The app has been updated and pushed to the store. It’s much better to work with video now. Most of the MLQ North video is in-app, so you can watch the videos, take your own stats, or even download the ones I’ve already done and go from there. It’s pretty slick. Downside, it has to delete your old stats, but those are a season old anyways. Look for snitch analysis and beater stats in future. (Don’t worry, those updates won’t be deleting any data).

This is a glorified beta, by the way. Everything works, and I’ve tested it a bunch myself, but I’m sure you’ll find odd things and weird inconveniences. I’ll be sorting those out in due course.

As a side note, this works best on a tablet sized screen, but it can be run on any Android device. I’ve even added some small conveniences for small screens, and I’m open to feedback on that front.

Instructions:

The only part that really needs instructions is the new video features, so here is that rundown:

1. Open the app, and swipe right to see a list of available teams. Select whichever ones you want to download. This list will include the MLQ East eventually, but for now it’s just the north.

2. Swipe back left, and your teams will be there.

3. When selecting one, a menu will pop up. The new video features are all along the bottom row.

a. Watch Videos - Loads a list of the games played by the team so far this summer.

b. Download Stats - Launches a list of games for which you can download stats.

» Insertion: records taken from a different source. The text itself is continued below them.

-- ==== Sys2Proof/Laws/Frame.lean ====
section
/-! SUPPORT. Laws/Frame.lean: the framebuffer's canonical form and what drawing does to a pixel. -/

namespace Sys2Proof.Machine

theorem Frame.rising_cons {q : Nat} {rest : Frame} :
    Frame.rising (q :: rest) = true ↔ (∀ r ∈ rest, q < r) ∧ Frame.rising rest = true := by
  simp [Frame.rising]

/-- The pixels of a frame after a toggle are those of before and the toggled one. -/
theorem Frame.mem_toggle_imp {p q : Nat} {fb : Frame} (h : q ∈ Frame.toggle p fb) : q = p ∨ q ∈ fb := by
  induction fb with
  | nil => simpa [Frame.toggle] using h
  | cons r rest ih =>
    unfold Frame.toggle at h
    split at h
    · simpa using h
    · split at h
      · exact .inr (List.mem_cons_of_mem _ h)
      · rcases List.mem_cons.1 h with rfl | h
        · exact .inr List.mem_cons_self
        · rcases ih h with h | h
          · exact .inl h
          · exact .inr (List.mem_cons_of_mem _ h)

/-- Toggling keeps the pixel numbers rising. -/
theorem Frame.rising_toggle (p : Nat) {fb : Frame} (h : Frame.rising fb = true) :
    Frame.rising (Frame.toggle p fb) = true := by
  induction fb with
  | nil => rfl
  | cons q rest ih =>
    obtain ⟨hlt, hrest⟩ := Frame.rising_cons.1 h
    unfold Frame.toggle
    split
    · next hpq =>
      refine Frame.rising_cons.2 ⟨?_, h⟩
      intro r hr
      rcases List.mem_cons.1 hr with rfl | hr
      · exact hpq
      · exact hpq.trans (hlt r hr)
    · split
      · exact hrest
      · refine Frame.rising_cons.2 ⟨?_, ih hrest⟩
        intro r hr
        rcases Frame.mem_toggle_imp hr with h | h
        · omega
        · exact hlt r h

/-- Toggling turns one pixel over and no other (XOR, 44 R201). -/
theorem Frame.isSet_toggle (p q : Nat) {fb : Frame} (h : Frame.rising fb = true) :
    Frame.isSet (Frame.toggle p fb) q = (Frame.isSet fb q ^^ decide (q = p)) := by
  induction fb with
  | nil => by_cases hq : q = p <;> simp [Frame.toggle, Frame.isSet, hq]
  | cons r rest ih =>
    obtain ⟨hlt, hrest⟩ := Frame.rising_cons.1 h
    have ih := ih hrest
    simp only [Frame.isSet] at ih ⊢
    unfold Frame.toggle
    split
    · next hpr =>
      by_cases hq : q = p
      · subst hq
        have : q ∉ rest := fun hm => by have := hlt q hm; omega
        have hne : q ≠ r := by omega
        simp [this, hne]
      · simp [hq]
    · split
      · next hpr =>
        subst hpr
        by_cases hq : q = p
        · subst hq
          have : q ∉ rest := fun hm => by have := hlt q hm; omega
          simp [this]
        · simp [hq]
      · next h1 h2 =>
        simp only [List.contains_cons]
        rw [ih]
        by_cases hqr : q = r
        · subst hqr
          have : q ≠ p := fun h => h2 h.symm
          simp [this]
        · have hqr' : (q == r) = false := by simpa using hqr
          rw [hqr']; simp

/-- setPixel keeps the frame canonical. -/
theorem setPixel_rising (q : Nat) (on : Bool) {fb : Frame} (h : Frame.rising fb = true) :
    Frame.rising (setPixel q on fb).1 = true := by
  cases on
  · exact h
  · exact Frame.rising_toggle q h

/-- setPixel changes the pixel it names by XOR, and no other. -/
theorem isSet_setPixel (q r : Nat) (on : Bool) {fb : Frame} (h : Frame.rising fb = true) :
    Frame.isSet (setPixel q on fb).1 r = (Frame.isSet fb r ^^ (on && decide (r = q))) := by
  cases on
  · simp [setPixel]
  · simpa [setPixel] using Frame.isSet_toggle q r h

/-- Drawing keeps the frame rising. -/
theorem blit_rising (pixels : List (Nat × Bool)) {fb : Frame} (h : Frame.rising fb = true) :
    Frame.rising (blit pixels fb).1 = true := by
  induction pixels generalizing fb with
  | nil => exact h
  | cons c rest ih => exact ih (setPixel_rising c.1 c.2 h)

/-- Drawing one list and then another. -/
theorem blit_append (first second : List (Nat × Bool)) (fb : Frame) : blit (first ++ second) fb =
    ((blit second (blit first fb).1).1, (blit first fb).2 || (blit second (blit first fb).1).2) := by
  induction first generalizing fb with
  | nil => simp [blit]
  | cons c rest ih => simp [blit, ih, Bool.or_assoc]

/-- A pixel after drawing is turned over once for each setPixel that names it with its bit set. -/
theorem isSet_blit (pixels : List (Nat × Bool)) (q : Nat) {fb : Frame} (h : Frame.rising fb = true) :
    Frame.isSet (blit pixels fb).1 q =
      (Frame.isSet fb q ^^ pixels.countP (fun c => c.2 && c.1 == q) % 2 == 1) := by
  induction pixels generalizing fb with
  | nil => simp [blit]
  | cons c rest ih =>
    obtain ⟨r, on⟩ := c
    simp only [blit, ih (setPixel_rising r on h), isSet_setPixel r q on h, List.countP_cons]
    by_cases hr : r = q
    · subst hr
      cases on
      · simp
      · generalize Frame.isSet fb r = b
        rcases Nat.mod_two_eq_zero_or_one (rest.countP (fun c => c.2 && c.1 == r)) with e | e <;>
          cases b <;> simp [e, Nat.add_mod]
    · have hq : q ≠ r := fun e => hr e.symm
      simp [hr, hq]

/-- Drawing collides exactly when some setPixel with its bit set meets a set pixel, the earlier ones drawn. -/
theorem blit_collides (pixels : List (Nat × Bool)) (fb : Frame) : (blit pixels fb).2 = true ↔
    ∃ (k : Nat) (hk : k < pixels.length), pixels[k].2 = true ∧
      Frame.isSet (blit (pixels.take k) fb).1 pixels[k].1 = true := by
  induction pixels generalizing fb with
  | nil => simp [blit]
  | cons c rest ih =>
    obtain ⟨r, on⟩ := c
    simp only [blit, Bool.or_eq_true, ih]
    constructor
    · rintro (h | ⟨k, hk, h1, h2⟩)
      · exact ⟨0, by simp, by simpa [setPixel, blit] using h⟩
      · exact ⟨k + 1, by simpa using hk, by simpa using h1, by simpa [blit] using h2⟩
    · rintro ⟨k, hk, h1, h2⟩
      cases k with
      | zero => exact .inl (by simpa [setPixel, blit] using And.intro h1 h2)
      | succ k => exact .inr ⟨k, by simpa using hk, by simpa using h1, by simpa [blit] using h2⟩

/-- Every pixel set after drawing was set before or is one of those drawn. -/
theorem mem_blit {pixels : List (Nat × Bool)} {fb : Frame} {q : Nat} (h : q ∈ (blit pixels fb).1) :
    q ∈ fb ∨ ∃ c ∈ pixels, c.1 = q := by
  induction pixels generalizing fb with
  | nil => exact .inl h
  | cons c rest ih =>
    obtain ⟨r, on⟩ := c
    rcases ih h with h | ⟨c, hc, hq⟩
    · cases on
      · exact .inl h
      · rcases Frame.mem_toggle_imp h with h | h
        · exact .inr ⟨(r, true), List.mem_cons_self, h.symm⟩
        · exact .inl h
    · exact .inr ⟨c, List.mem_cons_of_mem _ hc, hq⟩

/-- Every pixel number lies on the display. -/
theorem pixelAt_lt (p : Params) (px py : Nat) (hw : 1 ≤ p.displayW) (hh : 1 ≤ p.displayH) :
    pixelAt p px py < p.displayW * p.displayH := by
  have h1 : py % p.displayH < p.displayH := Nat.mod_lt _ hh
  have h2 : px % p.displayW < p.displayW := Nat.mod_lt _ hw
  unfold pixelAt
  calc py % p.displayH * p.displayW + px % p.displayW
      < py % p.displayH * p.displayW + p.displayW := by omega
    _ = (py % p.displayH + 1) * p.displayW := by ring
    _ ≤ p.displayH * p.displayW := Nat.mul_le_mul_right _ h1
    _ = p.displayW * p.displayH := Nat.mul_comm _ _

/-- A sprite makes eight setPixels a row. -/
@[simp] theorem length_spritePixels (p : Params) (x y : Nat) (rows : List Byte) :
    (spritePixels p x y rows).length = 8 * rows.length := by
  induction rows generalizing y with
  | nil => rfl
  | cons row rest ih => simp [spritePixels, rowPixels, ih]; omega

/-- The k-th setPixel of a sprite: row k / 8, column k % 8 (44 R201). -/
theorem getElem_spritePixels (p : Params) (x y : Nat) (rows : List Byte) (k : Nat)
    (hk : k < (spritePixels p x y rows).length) : (spritePixels p x y rows)[k] =
      (pixelAt p (x + k % 8) (y + k / 8), rowBit (rows.getD (k / 8) 0) (k % 8)) := by
  induction rows generalizing y k with
  | nil => simp at hk
  | cons row rest ih =>
    have hl : (rowPixels p x y row).length = 8 := by simp [rowPixels]
    by_cases h : k < 8
    · have e1 : k / 8 = 0 := by omega
      have e2 : k % 8 = k := by omega
      simp only [spritePixels, List.getElem_append_left (by omega : k < (rowPixels p x y row).length)]
      simp [rowPixels, e1, e2]
    · obtain ⟨j, rfl⟩ : ∃ j, k = j + 8 := ⟨k - 8, by omega⟩
      have e1 : (j + 8) / 8 = j / 8 + 1 := by omega
      have e2 : (j + 8) % 8 = j % 8 := by omega
      simp only [spritePixels, List.getElem_append_right (by omega : (rowPixels p x y row).length ≤ j + 8)]
      simp only [hl, Nat.add_sub_cancel, ih, e1, e2, List.getD_cons_succ]
      congr 2; omega

/-- The pixels a sprite touches lie on the display. -/
theorem spritePixels_lt (p : Params) (x y : Nat) (rows : List Byte) (hw : 1 ≤ p.displayW) (hh : 1 ≤ p.displayH) :
    ∀ c ∈ spritePixels p x y rows, c.1 < p.displayW * p.displayH := by
  induction rows generalizing y with
  | nil => simp [spritePixels]
  | cons row rest ih =>
    intro c hc
    rcases List.mem_append.1 hc with hc | hc
    · obtain ⟨b, -, rfl⟩ := List.mem_map.1 hc
      exact pixelAt_lt p _ _ hw hh
    · exact ih (y + 1) c hc

theorem Frame.wf_iff {p : Params} {fb : Frame} :
    Frame.wf p fb = true ↔ Frame.rising fb = true ∧ ∀ q ∈ fb, q < p.displayW * p.displayH := by
  simp [Frame.wf]

/-- Drawing a sprite keeps the frame canonical and on the display. -/
theorem setSprite_wf (p : Params) (x y : Nat) (rows : List Byte) {fb : Frame} (hw : 1 ≤ p.displayW)
    (hh : 1 ≤ p.displayH) (h : Frame.wf p fb = true) : Frame.wf p (setSprite p x y rows fb).1 = true := by
  obtain ⟨hr, hlt⟩ := Frame.wf_iff.1 h
  refine Frame.wf_iff.2 ⟨blit_rising _ hr, fun q hq => ?_⟩
  rcases mem_blit hq with hq | ⟨c, hc, rfl⟩
  · exact hlt q hq
  · exact spritePixels_lt p x y rows hw hh c hc

theorem Frame.rising_iff {fb : Frame} : Frame.rising fb = true ↔ fb.Pairwise (· < ·) := by
  induction fb with
  | nil => simp [Frame.rising]
  | cons q rest ih => rw [Frame.rising_cons, ih, List.pairwise_cons]

/-- The frame a failed call leaves is canonical, whatever its pixels. -/
theorem freeFrame_wf (p : Params) (draws : Nat) : Frame.wf p (freeFrame p draws) = true := by
  refine Frame.wf_iff.2 ⟨Frame.rising_iff.2 ?_, fun q hq => ?_⟩
  · exact List.Pairwise.filter _ List.pairwise_lt_range
  · exact List.mem_range.1 (List.mem_of_mem_filter hq)

end Sys2Proof.Machine
end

Clicking any of them will download any stats I may have taken so far.

c. Video Stats - Launches a screen with all the stats. Sadly, this requires an internet connection. After a short time, the games that team has played will show. Toggle the switches to make everything appear.

4. When you select a video to watch, a YouTube video will load. There will be two ugly white bars. Tapping the one on the left will launch a screen where all the stats are recorded from. Sub players by using the leftmost column, add stats to those on field players with the middle column, and control the clock and snitch with the right column. The top bar shows the actions so far recorded in the game, and their time-stamp. You can micro-adjust the time of the event with the - and + buttons, and you can also click the time-stamp to jump to the time of the event.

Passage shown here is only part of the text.